→ **Exercise**
Exact reproduction required: the lines below from the line with "early : Bool" to the line with "slot (R89). -/", both ends included, and no others.
***** Recorded data *****
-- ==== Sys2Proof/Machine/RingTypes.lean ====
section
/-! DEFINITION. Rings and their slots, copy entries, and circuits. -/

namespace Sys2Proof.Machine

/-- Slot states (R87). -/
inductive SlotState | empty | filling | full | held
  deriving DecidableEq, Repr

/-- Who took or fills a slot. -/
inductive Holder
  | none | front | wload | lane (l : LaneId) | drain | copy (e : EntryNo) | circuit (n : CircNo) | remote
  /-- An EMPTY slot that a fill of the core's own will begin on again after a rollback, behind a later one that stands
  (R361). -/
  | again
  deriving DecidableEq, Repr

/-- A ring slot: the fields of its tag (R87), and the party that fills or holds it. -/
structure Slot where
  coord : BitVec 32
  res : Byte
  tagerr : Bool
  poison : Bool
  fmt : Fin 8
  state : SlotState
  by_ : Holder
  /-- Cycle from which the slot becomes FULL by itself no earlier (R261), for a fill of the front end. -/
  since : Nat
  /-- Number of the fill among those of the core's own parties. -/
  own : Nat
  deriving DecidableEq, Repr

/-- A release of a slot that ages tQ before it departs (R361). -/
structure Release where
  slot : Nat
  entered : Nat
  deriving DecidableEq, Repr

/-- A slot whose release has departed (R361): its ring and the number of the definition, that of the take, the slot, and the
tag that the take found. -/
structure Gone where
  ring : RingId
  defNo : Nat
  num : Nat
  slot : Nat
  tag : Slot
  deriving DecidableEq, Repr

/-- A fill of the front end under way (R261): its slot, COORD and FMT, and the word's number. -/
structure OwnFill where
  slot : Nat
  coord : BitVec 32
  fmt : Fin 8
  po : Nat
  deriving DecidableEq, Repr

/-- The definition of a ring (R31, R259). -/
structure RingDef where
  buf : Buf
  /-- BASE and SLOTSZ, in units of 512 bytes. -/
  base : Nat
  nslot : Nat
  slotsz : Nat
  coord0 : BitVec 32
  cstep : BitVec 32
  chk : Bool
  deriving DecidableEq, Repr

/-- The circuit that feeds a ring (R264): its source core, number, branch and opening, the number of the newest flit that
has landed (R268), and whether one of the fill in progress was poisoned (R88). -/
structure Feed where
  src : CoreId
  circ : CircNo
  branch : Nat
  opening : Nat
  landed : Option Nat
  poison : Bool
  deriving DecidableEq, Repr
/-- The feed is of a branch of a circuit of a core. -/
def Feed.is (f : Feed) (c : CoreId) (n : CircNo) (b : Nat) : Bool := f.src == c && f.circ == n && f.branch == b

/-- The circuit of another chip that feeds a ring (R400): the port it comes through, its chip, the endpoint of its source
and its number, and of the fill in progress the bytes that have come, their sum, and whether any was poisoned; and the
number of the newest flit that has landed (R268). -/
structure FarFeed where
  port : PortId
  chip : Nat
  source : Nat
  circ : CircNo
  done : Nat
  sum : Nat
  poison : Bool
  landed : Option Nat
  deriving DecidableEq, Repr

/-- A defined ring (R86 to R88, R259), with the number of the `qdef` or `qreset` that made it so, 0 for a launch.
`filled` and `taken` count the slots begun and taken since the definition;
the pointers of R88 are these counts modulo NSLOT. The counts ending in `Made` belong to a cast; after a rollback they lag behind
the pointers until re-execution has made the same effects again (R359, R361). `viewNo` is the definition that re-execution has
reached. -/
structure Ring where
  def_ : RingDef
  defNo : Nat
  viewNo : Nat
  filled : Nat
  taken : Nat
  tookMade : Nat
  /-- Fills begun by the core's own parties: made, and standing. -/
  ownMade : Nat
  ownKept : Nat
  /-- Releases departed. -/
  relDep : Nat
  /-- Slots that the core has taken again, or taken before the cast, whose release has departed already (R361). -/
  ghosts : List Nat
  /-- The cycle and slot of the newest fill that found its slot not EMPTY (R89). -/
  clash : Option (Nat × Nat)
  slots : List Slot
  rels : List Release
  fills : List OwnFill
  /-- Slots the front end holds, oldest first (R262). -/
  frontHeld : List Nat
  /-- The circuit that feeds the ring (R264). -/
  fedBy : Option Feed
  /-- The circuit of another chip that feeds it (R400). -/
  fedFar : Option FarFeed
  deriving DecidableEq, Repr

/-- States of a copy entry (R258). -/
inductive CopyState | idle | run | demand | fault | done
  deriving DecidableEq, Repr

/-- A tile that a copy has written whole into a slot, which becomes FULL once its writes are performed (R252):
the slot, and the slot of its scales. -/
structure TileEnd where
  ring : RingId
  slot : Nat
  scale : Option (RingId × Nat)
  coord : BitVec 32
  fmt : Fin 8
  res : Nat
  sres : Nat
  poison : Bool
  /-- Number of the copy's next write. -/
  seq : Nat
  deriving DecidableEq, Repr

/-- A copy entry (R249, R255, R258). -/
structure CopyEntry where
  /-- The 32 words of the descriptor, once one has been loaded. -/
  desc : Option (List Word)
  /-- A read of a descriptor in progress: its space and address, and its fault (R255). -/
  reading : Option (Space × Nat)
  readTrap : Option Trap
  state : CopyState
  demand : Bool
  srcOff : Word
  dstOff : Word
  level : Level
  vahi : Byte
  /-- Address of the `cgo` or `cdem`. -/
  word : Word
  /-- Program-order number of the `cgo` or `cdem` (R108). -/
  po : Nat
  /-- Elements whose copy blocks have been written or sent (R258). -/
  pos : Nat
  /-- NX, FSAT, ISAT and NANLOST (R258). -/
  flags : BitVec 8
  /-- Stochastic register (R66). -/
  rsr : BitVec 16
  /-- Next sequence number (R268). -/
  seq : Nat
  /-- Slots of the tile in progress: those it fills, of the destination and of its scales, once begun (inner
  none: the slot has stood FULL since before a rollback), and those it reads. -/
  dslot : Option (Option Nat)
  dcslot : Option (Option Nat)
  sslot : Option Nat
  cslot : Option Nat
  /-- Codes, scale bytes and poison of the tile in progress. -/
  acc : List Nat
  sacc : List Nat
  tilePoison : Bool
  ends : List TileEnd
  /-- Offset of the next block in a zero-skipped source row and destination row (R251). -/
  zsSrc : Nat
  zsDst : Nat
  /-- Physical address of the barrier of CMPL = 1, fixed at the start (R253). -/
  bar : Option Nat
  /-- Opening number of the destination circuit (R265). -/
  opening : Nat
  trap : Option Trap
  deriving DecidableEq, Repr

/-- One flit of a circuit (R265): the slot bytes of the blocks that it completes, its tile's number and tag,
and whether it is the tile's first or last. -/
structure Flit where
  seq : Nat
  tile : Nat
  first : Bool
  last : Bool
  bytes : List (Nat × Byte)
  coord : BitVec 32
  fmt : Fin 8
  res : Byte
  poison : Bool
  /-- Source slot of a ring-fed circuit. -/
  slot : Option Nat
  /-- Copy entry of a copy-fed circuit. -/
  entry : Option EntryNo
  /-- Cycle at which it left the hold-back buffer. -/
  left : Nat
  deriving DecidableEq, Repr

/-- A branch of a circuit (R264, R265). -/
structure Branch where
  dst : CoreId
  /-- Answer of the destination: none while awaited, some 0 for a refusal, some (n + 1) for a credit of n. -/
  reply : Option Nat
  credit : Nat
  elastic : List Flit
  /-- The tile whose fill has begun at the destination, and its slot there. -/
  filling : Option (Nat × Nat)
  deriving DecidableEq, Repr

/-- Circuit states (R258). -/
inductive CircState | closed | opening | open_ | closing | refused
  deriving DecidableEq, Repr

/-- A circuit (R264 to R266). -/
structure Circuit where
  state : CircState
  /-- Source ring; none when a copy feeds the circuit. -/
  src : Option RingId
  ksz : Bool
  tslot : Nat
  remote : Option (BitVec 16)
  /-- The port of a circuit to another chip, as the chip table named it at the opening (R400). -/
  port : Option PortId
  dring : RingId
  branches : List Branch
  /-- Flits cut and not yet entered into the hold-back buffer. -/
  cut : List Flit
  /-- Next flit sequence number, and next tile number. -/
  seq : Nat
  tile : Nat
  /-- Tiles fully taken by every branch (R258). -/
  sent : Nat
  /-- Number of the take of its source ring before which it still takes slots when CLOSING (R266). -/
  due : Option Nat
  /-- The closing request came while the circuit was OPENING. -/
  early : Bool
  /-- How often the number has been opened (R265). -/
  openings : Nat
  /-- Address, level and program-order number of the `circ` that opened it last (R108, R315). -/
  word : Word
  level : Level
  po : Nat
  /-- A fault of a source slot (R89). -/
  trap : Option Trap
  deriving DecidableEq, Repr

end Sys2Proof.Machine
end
*****
***** Recorded data *****
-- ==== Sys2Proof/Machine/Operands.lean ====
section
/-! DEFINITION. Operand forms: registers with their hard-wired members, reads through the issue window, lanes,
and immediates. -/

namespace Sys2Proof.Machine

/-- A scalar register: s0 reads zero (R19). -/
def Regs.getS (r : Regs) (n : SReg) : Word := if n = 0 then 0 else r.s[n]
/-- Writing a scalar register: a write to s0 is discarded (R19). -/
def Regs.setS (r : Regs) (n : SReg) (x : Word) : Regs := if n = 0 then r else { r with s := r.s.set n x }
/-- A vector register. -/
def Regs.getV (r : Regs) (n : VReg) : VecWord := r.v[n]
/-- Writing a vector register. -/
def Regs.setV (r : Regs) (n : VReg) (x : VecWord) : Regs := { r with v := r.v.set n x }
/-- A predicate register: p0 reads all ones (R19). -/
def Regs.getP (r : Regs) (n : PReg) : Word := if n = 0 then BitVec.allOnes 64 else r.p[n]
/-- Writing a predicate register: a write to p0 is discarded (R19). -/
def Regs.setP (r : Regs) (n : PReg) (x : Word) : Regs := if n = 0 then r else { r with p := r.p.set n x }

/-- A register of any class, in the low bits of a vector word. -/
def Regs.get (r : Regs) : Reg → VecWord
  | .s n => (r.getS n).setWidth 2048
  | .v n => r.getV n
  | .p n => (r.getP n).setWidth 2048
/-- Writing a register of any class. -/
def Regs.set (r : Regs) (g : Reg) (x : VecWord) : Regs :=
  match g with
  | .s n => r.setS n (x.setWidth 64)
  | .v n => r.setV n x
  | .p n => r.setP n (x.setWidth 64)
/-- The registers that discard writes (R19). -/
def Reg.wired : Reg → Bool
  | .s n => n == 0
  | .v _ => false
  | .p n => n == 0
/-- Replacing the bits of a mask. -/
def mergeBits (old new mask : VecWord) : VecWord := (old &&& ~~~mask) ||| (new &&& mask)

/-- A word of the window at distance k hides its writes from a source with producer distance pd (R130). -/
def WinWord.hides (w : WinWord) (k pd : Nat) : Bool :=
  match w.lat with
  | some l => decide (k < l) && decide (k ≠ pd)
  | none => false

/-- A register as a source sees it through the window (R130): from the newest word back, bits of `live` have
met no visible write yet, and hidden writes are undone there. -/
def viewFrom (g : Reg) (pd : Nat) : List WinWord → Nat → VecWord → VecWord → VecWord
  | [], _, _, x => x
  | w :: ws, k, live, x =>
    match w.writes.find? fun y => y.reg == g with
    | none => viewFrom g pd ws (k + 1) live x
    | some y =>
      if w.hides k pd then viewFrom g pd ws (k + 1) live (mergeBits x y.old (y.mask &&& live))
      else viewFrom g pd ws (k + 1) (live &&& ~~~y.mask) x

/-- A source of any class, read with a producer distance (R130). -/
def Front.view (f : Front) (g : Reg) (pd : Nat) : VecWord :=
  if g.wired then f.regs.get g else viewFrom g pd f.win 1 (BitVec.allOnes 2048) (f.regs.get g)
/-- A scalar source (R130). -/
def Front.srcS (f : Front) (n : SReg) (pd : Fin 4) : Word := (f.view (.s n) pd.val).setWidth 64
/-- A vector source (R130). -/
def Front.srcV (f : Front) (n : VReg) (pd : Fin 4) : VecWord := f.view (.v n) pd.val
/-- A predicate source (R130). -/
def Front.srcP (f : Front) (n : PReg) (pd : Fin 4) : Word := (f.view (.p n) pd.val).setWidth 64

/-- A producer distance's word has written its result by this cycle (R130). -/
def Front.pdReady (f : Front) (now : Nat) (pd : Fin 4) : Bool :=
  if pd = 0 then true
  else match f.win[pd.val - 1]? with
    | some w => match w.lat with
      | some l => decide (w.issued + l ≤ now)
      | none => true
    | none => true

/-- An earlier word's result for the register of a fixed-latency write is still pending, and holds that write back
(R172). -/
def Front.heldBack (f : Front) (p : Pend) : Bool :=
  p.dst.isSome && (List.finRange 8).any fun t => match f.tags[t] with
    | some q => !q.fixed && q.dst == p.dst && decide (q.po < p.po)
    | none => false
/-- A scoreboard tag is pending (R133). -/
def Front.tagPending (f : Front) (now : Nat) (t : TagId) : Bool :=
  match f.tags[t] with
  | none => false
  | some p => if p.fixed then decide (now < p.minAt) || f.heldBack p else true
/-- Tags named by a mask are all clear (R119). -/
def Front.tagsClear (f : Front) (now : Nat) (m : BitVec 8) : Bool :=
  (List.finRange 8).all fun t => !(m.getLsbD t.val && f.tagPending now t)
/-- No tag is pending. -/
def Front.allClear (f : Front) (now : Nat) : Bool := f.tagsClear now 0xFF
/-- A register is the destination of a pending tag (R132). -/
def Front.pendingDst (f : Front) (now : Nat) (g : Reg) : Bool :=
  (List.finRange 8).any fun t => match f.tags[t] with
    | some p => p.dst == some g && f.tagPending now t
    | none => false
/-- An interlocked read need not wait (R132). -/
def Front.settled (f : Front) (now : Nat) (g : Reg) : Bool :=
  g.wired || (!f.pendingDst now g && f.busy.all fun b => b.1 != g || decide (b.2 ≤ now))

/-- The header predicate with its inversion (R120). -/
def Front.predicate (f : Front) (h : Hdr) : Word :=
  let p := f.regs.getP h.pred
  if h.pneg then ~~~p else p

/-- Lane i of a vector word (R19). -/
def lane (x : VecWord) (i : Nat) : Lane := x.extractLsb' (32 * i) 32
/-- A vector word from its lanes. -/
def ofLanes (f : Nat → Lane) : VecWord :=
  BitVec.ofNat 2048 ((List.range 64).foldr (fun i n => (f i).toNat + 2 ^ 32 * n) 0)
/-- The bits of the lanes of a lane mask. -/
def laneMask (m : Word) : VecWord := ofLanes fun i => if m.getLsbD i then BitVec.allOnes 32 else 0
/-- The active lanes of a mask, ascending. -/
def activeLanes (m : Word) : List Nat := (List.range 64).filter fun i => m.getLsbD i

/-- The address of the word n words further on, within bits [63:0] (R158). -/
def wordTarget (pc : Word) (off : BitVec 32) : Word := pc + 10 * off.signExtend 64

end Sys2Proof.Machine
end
*****
→ **Response area**
  early : Bool
  /-- How often the number has been opened (R265). -/
  openings : Nat
  /-- Address, level and program-order number of the `circ` that opened it last (R108, R315). -/
  word : Word
  level : Level
  po : Nat
  /-- A fault of a source slot (R89). -/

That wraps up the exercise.